Could you retype, exactly as written, every line from the top of the records through the line that contains "exact ih (low := c.1 + 1) (by omega) hm.2"?

Recorded data
.....

-- ==== Sys2Proof/Laws/Memory.lean ====
section
/-! SUPPORT. The laws of MEM: the canonical form is kept by every operation; a byte written is read back and no
other byte changes. -/

namespace Sys2Proof.Machine

theorem memIndex_lt (a : Nat) : memIndex a < Config.memSize := Nat.mod_lt _ (by decide)

@[simp] theorem memIndex_memIndex (a : Nat) : memIndex (memIndex a) = memIndex a := Nat.mod_mod _ _

theorem wfFrom_cons {low a : Nat} {v : Byte} {rest : Memory} :
    Memory.wfFrom low ((a, v) :: rest) = true ↔
      (low ≤ a ∧ a < Config.memSize ∧ v ≠ Memory.blank a) ∧ Memory.wfFrom (a + 1) rest = true := by
  simp [Memory.wfFrom]

theorem wfFrom_mono {low low' : Nat} (h : low' ≤ low) {m : Memory} (hm : Memory.wfFrom low m = true) :
    Memory.wfFrom low' m = true := by
  cases m with
  | nil => rfl
  | cons c rest =>
    rw [wfFrom_cons] at hm ⊢
    exact ⟨⟨h.trans hm.1.1, hm.1.2⟩, hm.2⟩

/-- An address below every listed one reads as blank. -/
theorem lookup_below {low a : Nat} (h : a < low) {m : Memory} (hm : Memory.wfFrom low m = true) :
    m.lookup a = Memory.blank a := by
  induction m generalizing low with
  | nil => rfl
  | cons c rest ih =>
    rw [wfFrom_cons] at hm
    have hne : c.1 ≠ a := by omega
    simp only [Memory.lookup, hne, if_false]
    exact ih (low := c.1 + 1) (by omega) hm.2

theorem lookup_entry_self {a : Nat} {v : Byte} {rest : Memory} (h : Memory.wfFrom (a + 1) rest = true) :
    (Memory.entry a v rest).lookup a = v := by
  unfold Memory.entry
  split
  · next hv => rw [lookup_below (Nat.lt_succ_self a) h, hv]
  · simp [Memory.lookup]

theorem lookup_entry_ne {a b : Nat} (h : b ≠ a) (v : Byte) (rest : Memory) :
    (Memory.entry a v rest).lookup b = rest.lookup b := by
  unfold Memory.entry
  split
  · rfl
  · simp [Memory.lookup, h.symm]

theorem wfFrom_entry {low a : Nat} {v : Byte} {rest : Memory} (hl : low ≤ a) (ha : a < Config.memSize)
    (h : Memory.wfFrom (a + 1) rest = true) : Memory.wfFrom low (Memory.entry a v rest) = true := by
  unfold Memory.entry
  split
  · exact wfFrom_mono (by omega) h
  · next hv => exact wfFrom_cons.2 ⟨⟨hl, ha, hv⟩, h⟩

theorem wfFrom_insert {low a : Nat} {v : Byte} {m : Memory} (hl : low ≤ a) (ha : a < Config.memSize)
    (hm : Memory.wfFrom low m = true) : Memory.wfFrom low (m.insert a v) = true := by
  induction m generalizing low with
  | nil => exact wfFrom_entry hl ha rfl
  | cons c rest ih =>
    rw [wfFrom_cons] at hm
    simp only [Memory.insert]
    split_ifs with h1 h2
    · exact wfFrom_entry hl ha (wfFrom_cons.2 ⟨⟨by omega, hm.1.2⟩, hm.2⟩)
    · exact wfFrom_entry hl ha (h2 ▸ hm.2)
    · exact wfFrom_cons.2 ⟨hm.1, ih (by omega) hm.2⟩

theorem lookup_insert_self {low a : Nat} {v : Byte} {m : Memory} (hm : Memory.wfFrom low m = true) :
    (m.insert a v).lookup a = v := by
  induction m generalizing low with
  | nil => exact lookup_entry_self rfl
  | cons c rest ih =>
    rw [wfFrom_cons] at hm
    simp only [Memory.insert]
    split_ifs with h1 h2
    · exact lookup_entry_self (wfFrom_cons.2 ⟨⟨by omega, hm.1.2⟩, hm.2⟩)
    · exact lookup_entry_self (h2 ▸ hm.2)
    · simp only [Memory.lookup, Ne.symm h2, if_false]
      exact ih hm.2

theorem lookup_insert_ne {a b : Nat} (h : b ≠ a) (v : Byte) (m : Memory) :
    (m.insert a v).lookup b = m.lookup b := by
  induction m with
  | nil => exact lookup_entry_ne h v []
  | cons c rest ih =>
    simp only [Memory.insert]
    split_ifs with h1 h2
    · exact lookup_entry_ne h v _
    · rw [lookup_entry_ne h]
      simp [Memory.lookup, ← h2, h.symm]
    · simp only [Memory.lookup, ih]

/-- A write keeps the canonical form. -/
theorem wf_write {m : Memory} (hm : m.wf = true) (a : Nat) (v : Byte) : (m.write a v).wf = true :=
  wfFrom_insert (Nat.zero_le _) (memIndex_lt a) hm

theorem wf_writeN {m : Memory} (hm : m.wf = true) (addr n v : Nat) : (m.writeN addr n v).wf = true := by
  induction n generalizing m addr with
  | zero => exact hm
  | succ n ih => exact ih (wf_write hm _ _) _

theorem wf_load {m : Memory} (hm : m.wf = true) (addr : Nat) (bs : List Byte) : (m.load addr bs).wf = true := by
  induction bs generalizing m addr with
  | nil => exact hm
  | cons b bs ih => exact ih (wf_write hm _ _) _

theorem wf_nil : Memory.wf [] = true := rfl

/-- A byte written is read back, at every address that reduces to the same cell. -/
theorem read_write_same {m : Memory} (hm : m.wf = true) {a b : Nat} (h : memIndex b = memIndex a) (v : Byte) :
    (m.write a v).read b = v := by
  unfold Memory.read Memory.write
  rw [h]
  exact lookup_insert_self hm

/-- A write leaves every other cell alone. -/
theorem read_write_other (m : Memory) {a b : Nat} (h : memIndex b ≠ memIndex a) (v : Byte) :
    (m.write a v).read b = m.read b := lookup_insert_ne h v m

/-- Both laws in one. -/
theorem read_write {m : Memory} (hm : m.wf = true) (a b : Nat) (v : Byte) :
    (m.write a v).read b = if memIndex b = memIndex a then v else m.read b := by
  split
  · next h => exact read_write_same hm h v
  · next h => exact read_write_other m h v

/-- A cell outside the loaded range keeps its byte. -/
theorem read_load_other (m : Memory) (addr b : Nat) (bs : List Byte)
    (h : ∀ k, k < bs.length → memIndex b ≠ memIndex (addr + k)) : (m.load addr bs).read b = m.read b := by
  induction bs generalizing m addr with
  | nil => rfl
  | cons v vs ih =>
    rw [Memory.load, ih]
    · exact read_write_other m (by simpa using h 0 (by simp)) v
    · intro k hk
      have h' := h (k + 1) (by simpa using hk)
      rwa [show addr + 1 + k = addr + (k + 1) by omega]

/-- The bytes of a list that fits in memory are read back where they were loaded. -/
theorem read_load {m : Memory} (hm : m.wf = true) (addr k : Nat) (bs : List Byte)
    (hfit : addr + bs.length ≤ Config.memSize) (hk : k < bs.length) :
    (m.load addr bs).read (addr + k) = bs[k] := by
  induction bs generalizing m addr k with
  | nil => simp at hk
  | cons v vs ih =>
    simp only [List.length_cons] at hfit hk
    cases k with
    | zero =>
      rw [Memory.load, Nat.add_zero, read_load_other]
      · simpa using read_write_same hm rfl v
      · intro j hj
        simp only [memIndex, Config.memSize] at hfit ⊢
        omega
    | succ k =>
      rw [Memory.load, show addr + (k + 1) = addr + 1 + k by omega]
      simpa using ih (wf_write hm _ _) (addr + 1) k (by omega) (by omega)

/-- `MemRead(a, 2)` of R63: the byte at the lower address is the high byte. -/
theorem readN_two (m : Memory) (a : Nat) : m.readN a 2 = (m.read a).toNat * 256 + (m.read (a + 1)).toNat := by
  simp [Memory.readN]

theorem readN_congr {m m' : Memory} (h : ∀ a, m'.read a = m.read a) (a n : Nat) : m'.readN a n = m.readN a n := by
  induction n generalizing a with
  | zero => rfl
  | succ n ih => simp only [Memory.readN, h, ih]

end Sys2Proof.Machine
end

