theorem decodeWord_XNN (h : encode i = encXNN f x nn) (hbase : f.toNat * 4096 = base) :
    decodeWord (BitVec.ofNat 16 (base + x.val * 256 + nn.toNat)) = .ok i := by
  rw [← hbase, ← encXNN_eq_ofNat, ← h, decodeWord_encode]

theorem decodeWord_XFF (h : encode i = encXNN f x nn) (hbase : f.toNat * 4096 + nn.toNat = base) :
    decodeWord (BitVec.ofNat 16 (base + x.val * 256)) = .ok i := by
  rw [← hbase, ← encXNN_eq_ofNat_selectors_first, ← h, decodeWord_encode]

theorem decodeWord_XYF (h : encode i = encXYN f x y n) (hbase : f.toNat * 4096 + n.toNat = base) :
    decodeWord (BitVec.ofNat 16 (base + x.val * 256 + y.val * 16)) = .ok i := by
  rw [← hbase, ← encXYN_eq_ofNat_selectors_first, ← h, decodeWord_encode]

theorem decodeWord_XYN (h : encode i = encXYN f x y n) (hbase : f.toNat * 4096 = base) :
    decodeWord (BitVec.ofNat 16 (base + x.val * 256 + y.val * 16 + n.toNat)) = .ok i := by
  rw [← hbase, ← encXYN_eq_ofNat, ← h, decodeWord_encode]

end

end Sys2Proof

/-! ## The rules of single instructions -/

namespace Sys2Proof.Machine

/-- Settles O1: CLS is the write of the blank display, then the fall-through. -/
theorem clearScreenRule : Obligations.ClearScreenRule :=
  ⟨decodeWord_encode .cls, fun s => ⟨(s.setDisplay blankFb [] true).fallThrough, rfl, fbGet_blankFb, rfl, rfl,
    pcPlus_fallThrough rfl, exec_frame (i := .cls) rfl⟩⟩

/-! ### The call stack -/

theorem exec_ret_of_stack {s : State} {l : List Word} {r : Word} (h : s.stack = l ++ [r]) :
    exec .ret s = .next ((s.setStack l).setPc (r + 2#16)) := by
  simp [exec, execRet, h]

theorem exec_ret_of_empty {s : State} (h : s.stack = []) :
    exec .ret s = .next (takeFatal .stackUnderflow 0x00EE#16 s) := by
  simp [exec, execRet, h, encode]

theorem exec_call_of_room (nnn : Addr) {s : State} (h : ∀ d, s.stackDepth = some d → s.stack.length < d) :
    exec (.call nnn) s = .next ((s.setStack (s.stack ++ [s.pc])).setPc (zextAddr nnn)) := by
  simp [exec, execCall, (stackFull_eq_false s).2 h, pushed]

theorem exec_call_of_full (nnn : Addr) {s : State} (h : s.stackFull = true) :
    exec (.call nnn) s = .next (takeFatal .stackOverflow (encode (.call nnn)) s) := by
  simp [exec, execCall, h]

theorem sameBut_setStack_setPc (s : State) (l : List Word) (p : Word) :
    SameBut [.stack, .pc] s ((s.setStack l).setPc p) :=
  (sameBut_setStack s l).trans (sameBut_setPc _ p)

/-- Settles O2: the two cases of the stack. -/
theorem returnRule : Obligations.ReturnRule := by
  refine ⟨decodeWord_encode .ret, fun s l r h => ⟨_, exec_ret_of_stack h, rfl, ?_, sameBut_setStack_setPc s l _⟩,
    fun s h => ⟨_, exec_ret_of_empty h, rfl, sameBut_takeFatal s _ _⟩⟩
  rw [setPc_pc, BitVec.toNat_add]
  rfl

/-- Settles O4: the two cases of the test for a full stack. -/
theorem callRule : Obligations.CallRule := by
  intro nnn
  refine ⟨decodeWord_NNN (i := .call nnn) rfl rfl, fun s h => ⟨_, exec_call_of_room nnn h, rfl, zextAddr_toNat nnn,
    sameBut_setStack_setPc s _ _⟩, fun s h => ?_⟩
  have hfull : s.stackFull = true := (stackFull_eq_true s).2 ⟨_, h, le_rfl⟩
  refine ⟨_, exec_call_of_full nnn hfull, ?_, sameBut_takeFatal s _ _⟩
  rw [takeFatal_fault, encode, encNNN_eq_ofNat]
  rfl

/-- Settles O55: RET pops what CALL pushed. -/
theorem callThenReturnResumes : Obligations.CallThenReturnResumes := by
  intro nnn s h
  refine ⟨_, _, exec_call_of_room nnn h, exec_ret_of_stack rfl, ?_, ?_⟩
  · rw [setPc_pc, BitVec.toNat_add]
    rfl
  · intro p hp
    cases p with
    | pc => exact absurd (List.mem_singleton_self _) hp
    | stack => rfl
    | _ => simp [SamePart]

/-! ### Arithmetic with a flag -/

/-- What the write of a destination and then of the flag does, beside their values. -/
theorem writeRegFlag_rule (s : State) (x : Reg) (v flag : Byte) :
    SameRegsBut [x, VF] s (s.writeRegFlag x v flag) ∧ PcPlus 2 s (s.writeRegFlag x v flag) ∧
      SameBut [.V, .pc] s (s.writeRegFlag x v flag) := by
  refine ⟨fun r hr => ?_, pcPlus_fallThrough rfl, sameBut_writeRegFlag s x v flag⟩
  simp only [List.mem_cons, List.not_mem_nil, or_false, not_or] at hr
  rw [getV_writeRegFlag, if_neg hr.2, if_neg hr.1]

theorem getV_writeRegFlag_dest (s : State) {x : Reg} (hx : x ≠ VF) (v flag : Byte) :
    (s.writeRegFlag x v flag).getV x = v := by
  rw [getV_writeRegFlag, if_neg hx, if_pos rfl]

theorem carryFlag_toNat (a b : Byte) : (carryFlag a b).toNat = if a.toNat + b.toNat > 255 then 1 else 0 := by
  simp [carryFlag, flagByte_toNat]

theorem notBorrowFlag_toNat (a b : Byte) : (notBorrowFlag a b).toNat = if a.toNat < b.toNat then 0 else 1 := by
  rw [notBorrowFlag, flagByte_toNat]
  simp only [decide_eq_true_eq]
  split_ifs <;> omega

theorem shiftedOutFlag_toNat (a : Byte) : (shiftedOutFlag a).toNat = a.toNat % 2 := by
  rw [shiftedOutFlag, flagByte_toNat, ← BitVec.testBit_toNat, Nat.testBit_zero]
  have := Nat.mod_two_eq_zero_or_one a.toNat
  grind

theorem indexFlag_toNat (i : Word) (a : Byte) : (indexFlag i a).toNat = if i.toNat + a.toNat > 4095 then 1 else 0 := by
  simp [indexFlag, flagByte_toNat]

/-- Settles O11: ADD writes the sum's low byte, then the carry. -/
theorem addWithCarryRule : Obligations.AddWithCarryRule := by
  intro x y
  refine ⟨decodeWord_XYF (i := .add x y) rfl rfl, fun s => ⟨_, rfl, fun hx => ?_, ?_, writeRegFlag_rule s x _ _⟩⟩
  · rw [getV_writeRegFlag_dest s hx, addByte_toNat]
  · rw [getV_VF_writeRegFlag, carryFlag_toNat]

/-- Settles O12: SUB writes the difference's low byte, then the negated borrow. -/
theorem subtractWithNotBorrowRule : Obligations.SubtractWithNotBorrowRule := by
  intro x y
  refine ⟨decodeWord_XYF (i := .sub x y) rfl rfl, fun s => ⟨_, rfl, fun hx => ?_, ?_, writeRegFlag_rule s x _ _⟩⟩
  · rw [getV_writeRegFlag_dest s hx, subByte_toNat]
  · rw [getV_VF_writeRegFlag, notBorrowFlag_toNat]

/-- Settles O13: SHR writes the shifted byte, then the bit shifted out; its arm ignores y. -/
theorem shiftRightRule : Obligations.ShiftRightRule := by
  intro x y
  refine ⟨decodeWord_XYF (i := .shr x y) rfl rfl,
    fun s => ⟨_, rfl, fun _ => rfl, fun hx => ?_, ?_, writeRegFlag_rule s x _ _⟩⟩
  · rw [getV_writeRegFlag_dest s hx, BitVec.toNat_ushiftRight, Nat.shiftRight_eq_div_pow, pow_one]
  · rw [getV_VF_writeRegFlag, shiftedOutFlag_toNat]

/-- Settles O23: ADDIX writes I, then VF. -/
theorem addToIndexRule : Obligations.AddToIndexRule := by
  intro x
  refine ⟨decodeWord_XFF (i := .addix x) rfl rfl, fun s => ⟨_, rfl, addIndex_toNat _ _, ?_, fun r hr => ?_,
    pcPlus_fallThrough rfl, exec_frame (i := .addix x) rfl⟩⟩
  · rw [fallThrough_getV, getV_setV_self, indexFlag_toNat]
  · rw [fallThrough_getV, getV_setV_ne _ _ (List.ne_of_not_mem_cons hr), setI_getV]

/-! ### Ordinary destinations -/

/-- Settles O16: RND is the write of the masked random byte. -/
theorem randomByteRule : Obligations.RandomByteRule := by
  intro x nn
  refine ⟨decodeWord_XNN (i := .rnd x nn) rfl rfl, fun s => ⟨rnd_supply s, s.writeReg x (nn &&& s.rnd), rfl, fun k => ?_,
    sameRegsBut_writeReg s x _, pcPlus_writeReg s x _, sameBut_writeReg s x _⟩⟩
  rw [getV_writeReg_self, BitVec.getLsbD_and]

/-- Settles O20: GDT is the write of the timer's value, which fits in a byte. -/
theorem readDelayTimerRule : Obligations.ReadDelayTimerRule := by
  intro x
  refine ⟨decodeWord_XFF (i := .gdt x) rfl rfl, fun s => ⟨nowMs_supply s,
    s.writeReg x (BitVec.ofNat 8 (dtValue s.dtStart s.dtT0 s.nowMs)), rfl, ?_,
    sameRegsBut_writeReg s x _, pcPlus_writeReg s x _, sameBut_writeReg s x _⟩⟩
  rw [getV_writeReg_self, BitVec.toNat_ofNat, Nat.mod_eq_of_lt (dtValue_lt _ _ _)]
  rfl

/-- Settles O24: FONT writes the glyph address of the low nibble to I. -/
theorem glyphAddressRule : Obligations.GlyphAddressRule := by
  intro x
  refine ⟨decodeWord_XFF (i := .font x) rfl rfl, fun s => ⟨_, rfl, ?_, pcPlus_fallThrough rfl,
    exec_frame (i := .font x) rfl⟩⟩
  rw [fallThrough_I, setI_I, glyphAddr_toNat, lowNibble_val]

/-! ### The keypad -/

/-- What SKP and SKNP leave: the tested latch Up, the others as before, and a skip by the condition. -/
theorem keySkip_rule (s : State) (k : Fin 16) {c : Bool} {P Q : Prop} (htaken : P → c = true) (hnot : Q → c = false) :
    ((s.setKey k false).skipIf c).getKey k = false ∧
      (∀ j, j ≠ k → ((s.setKey k false).skipIf c).getKey j = s.getKey j) ∧
      (P → PcPlus 4 s ((s.setKey k false).skipIf c)) ∧ (Q → PcPlus 2 s ((s.setKey k false).skipIf c)) ∧
      SameBut [.key, .pc] s ((s.setKey k false).skipIf c) := by
  refine ⟨?_, fun j hj => ?_, fun hp => pcPlus_skipIf_taken (s.setKey k false) (htaken hp),
    fun hq => pcPlus_skipIf_not_taken (s.setKey k false) (hnot hq), sameBut_setKey_skipIf s k c⟩
  · rw [getKey_setKey_skipIf, if_pos rfl]
  · rw [getKey_setKey_skipIf, if_neg hj]

theorem keyIndex_eq {s : State} {x : Reg} {k : Fin 16} (hk : k.val = (s.getV x).toNat % 16) : s.keyIndex x = k :=
  Fin.ext (by rw [keyIndex_val, hk])

/-- Settles O18: SKP tests the latch of the low nibble for Down. -/
theorem skipIfKeyDownRule : Obligations.SkipIfKeyDownRule := by
  refine fun x => ⟨decodeWord_XFF (i := .skp x) rfl rfl, fun s k hk => ?_⟩
  obtain rfl := keyIndex_eq hk
  exact ⟨_, rfl, keySkip_rule s (s.keyIndex x) id id⟩

/-- Settles O19: SKNP tests the same latch for Up. -/
theorem skipIfKeyUpRule : Obligations.SkipIfKeyUpRule := by
  refine fun x => ⟨decodeWord_XFF (i := .sknp x) rfl rfl, fun s k hk => ?_⟩
  obtain rfl := keyIndex_eq hk
  exact ⟨_, rfl, keySkip_rule s (s.keyIndex x) (fun h => by rw [h]; rfl) (fun h => by rw [h]; rfl)⟩

/-- Settles O56: SKP leaves the latch it tests Up, so the same test fails the second time. -/
theorem keyPressConsumedOnce : Obligations.KeyPressConsumedOnce := by
  intro x s k hk
  obtain ⟨-, hskp⟩ := skipIfKeyDownRule x
  obtain ⟨t, ht, htup, -, htaken, -, htframe⟩ := hskp (press k s) k hk
  have hreg : t.getV x = s.getV x := htframe .V (by decide) x
  obtain ⟨u, hu, huup, -, -, hnot, -⟩ := hskp t k (by rw [hreg, hk])
  exact ⟨t, u, ht, hu, htaken (getKey_setKey_self s k true), hnot htup, htup, huup⟩

/-! ### The delay timer and the drain -/

/-- R221: the timer does not increase with time. -/
theorem dtValue_antitone (start : Byte) (t0 : Nat) : Antitone (dtValue start t0) := by
  intro n m hnm
  simp only [dtValue, dtTicks]
  omega

theorem dtValue_of_not_later (start : Byte) {t0 n : Nat} (h : n ≤ t0) : dtValue start t0 n = start.toNat := by
  simp [dtValue, dtTicks, Nat.sub_eq_zero_of_le h]

/-- R221: the ticks reach the start value by the ceiling of 1000 × start / 60 milliseconds. -/
theorem dtValue_of_elapsed {start : Byte} {t0 n : Nat} (h : t0 + (1000 * start.toNat + 59) / 60 ≤ n) :
    dtValue start t0 n = 0 := by
  simp only [dtValue, dtTicks]
  omega

/-- Settles O54: what GDT reads is the timer's value, which does not increase with time. -/
theorem delayTimerLaws : Obligations.DelayTimerLaws := by
  refine ⟨fun start t0 n => ⟨Nat.sub_le _ _, dtValue_of_not_later start, dtValue_of_elapsed⟩,
    fun x s u hstart ht0 hnow => ?_⟩
  obtain ⟨-, hgdt, -⟩ := timerTouchedOnlyBySdtAndGdt
  obtain ⟨t, ht, -, -, htv⟩ := hgdt x s
  obtain ⟨v, hv, -, -, hvv⟩ := hgdt x u
  refine ⟨t, v, ht, hv, ?_⟩
  rw [htv, hvv, hstart, ht0]
  exact dtValue_antitone _ _ hnow

/-- Settles O57: drain writes the queue and the flag, and the framebuffer as it was. -/
theorem drainRule : Obligations.DrainRule := by
  refine fun s => ⟨rfl, rfl, rfl, rfl, fun p hp => ?_, rfl⟩
  cases p with
  | delta | fullRedraw => exact absurd (by decide) hp
  | _ => simp [SamePart, drain]

end Sys2Proof.Machine

/-! ## What a sprite does to the display (44_display.md R203, R206) -/

namespace Sys2Proof.Machine

/-! ### A drawing as the flips of a list of pixels -/

/-- A pixel of the grid: column and row. -/
abbrev Pixel := Fin 64 × Fin 32

/-- The pixel at exact coordinates, where there is one (R204). -/
def toGrid (p : Nat × Nat) : Option Pixel :=
  if h : p.1 < 64 ∧ p.2 < 32 then some (⟨p.1, h.1⟩, ⟨p.2, h.2⟩) else none

theorem toGrid_eq_some {p : Nat × Nat} {q : Pixel} : toGrid p = some q ↔ p = (q.1.val, q.2.val) := by
  unfold toGrid
  constructor
  · split_ifs
    · rintro ⟨⟩
      rfl
    · simp
  · rintro rfl
    simp

/-- One flip inside the grid. -/
def flipAt (c : Canvas) (q : Pixel) : Canvas := flipPixel q.1 q.2 c

theorem foldl_flipPixel (ps : List (Nat × Nat)) (c : Canvas) :
    ps.foldl (fun c p => flipPixel p.1 p.2 c) c = (ps.filterMap toGrid).foldl flipAt c := by
  induction ps generalizing c with
  | nil => rfl
  | cons p ps ih =>
    rw [List.foldl_cons, ih]
    cases hp : toGrid p with
    | none =>
      have hout : ¬(p.1 < 64 ∧ p.2 < 32) := fun h => by simp [toGrid, h] at hp
      rw [flipPixel_outside hout, List.filterMap_cons_none hp]
    | some q =>
      rw [List.filterMap_cons_some hp, toGrid_eq_some.1 hp]
      rfl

.....

> [SOLUTION FOR THIS PROBLEM]
-- ==== Sys2Proof/Laws/Memory.lean ====
section
/-! SUPPORT. The laws of MEM: the canonical form is kept by every operation; a byte written is read back and no
other byte changes. -/

namespace Sys2Proof.Machine

theorem memIndex_lt (a : Nat) : memIndex a < Config.memSize := Nat.mod_lt _ (by decide)

@[simp] theorem memIndex_memIndex (a : Nat) : memIndex (memIndex a) = memIndex a := Nat.mod_mod _ _

theorem wfFrom_cons {low a : Nat} {v : Byte} {rest : Memory} :
    Memory.wfFrom low ((a, v) :: rest) = true ↔
      (low ≤ a ∧ a < Config.memSize ∧ v ≠ Memory.blank a) ∧ Memory.wfFrom (a + 1) rest = true := by
  simp [Memory.wfFrom]

theorem wfFrom_mono {low low' : Nat} (h : low' ≤ low) {m : Memory} (hm : Memory.wfFrom low m = true) :
    Memory.wfFrom low' m = true := by
  cases m with
  | nil => rfl
  | cons c rest =>
    rw [wfFrom_cons] at hm ⊢
    exact ⟨⟨h.trans hm.1.1, hm.1.2⟩, hm.2⟩

/-- An address below every listed one reads as blank. -/
theorem lookup_below {low a : Nat} (h : a < low) {m : Memory} (hm : Memory.wfFrom low m = true) :
    m.lookup a = Memory.blank a := by
  induction m generalizing low with
  | nil => rfl
  | cons c rest ih =>
    rw [wfFrom_cons] at hm
    have hne : c.1 ≠ a := by omega
    simp only [Memory.lookup, hne, if_false]
    exact ih (low := c.1 + 1) (by omega) hm.2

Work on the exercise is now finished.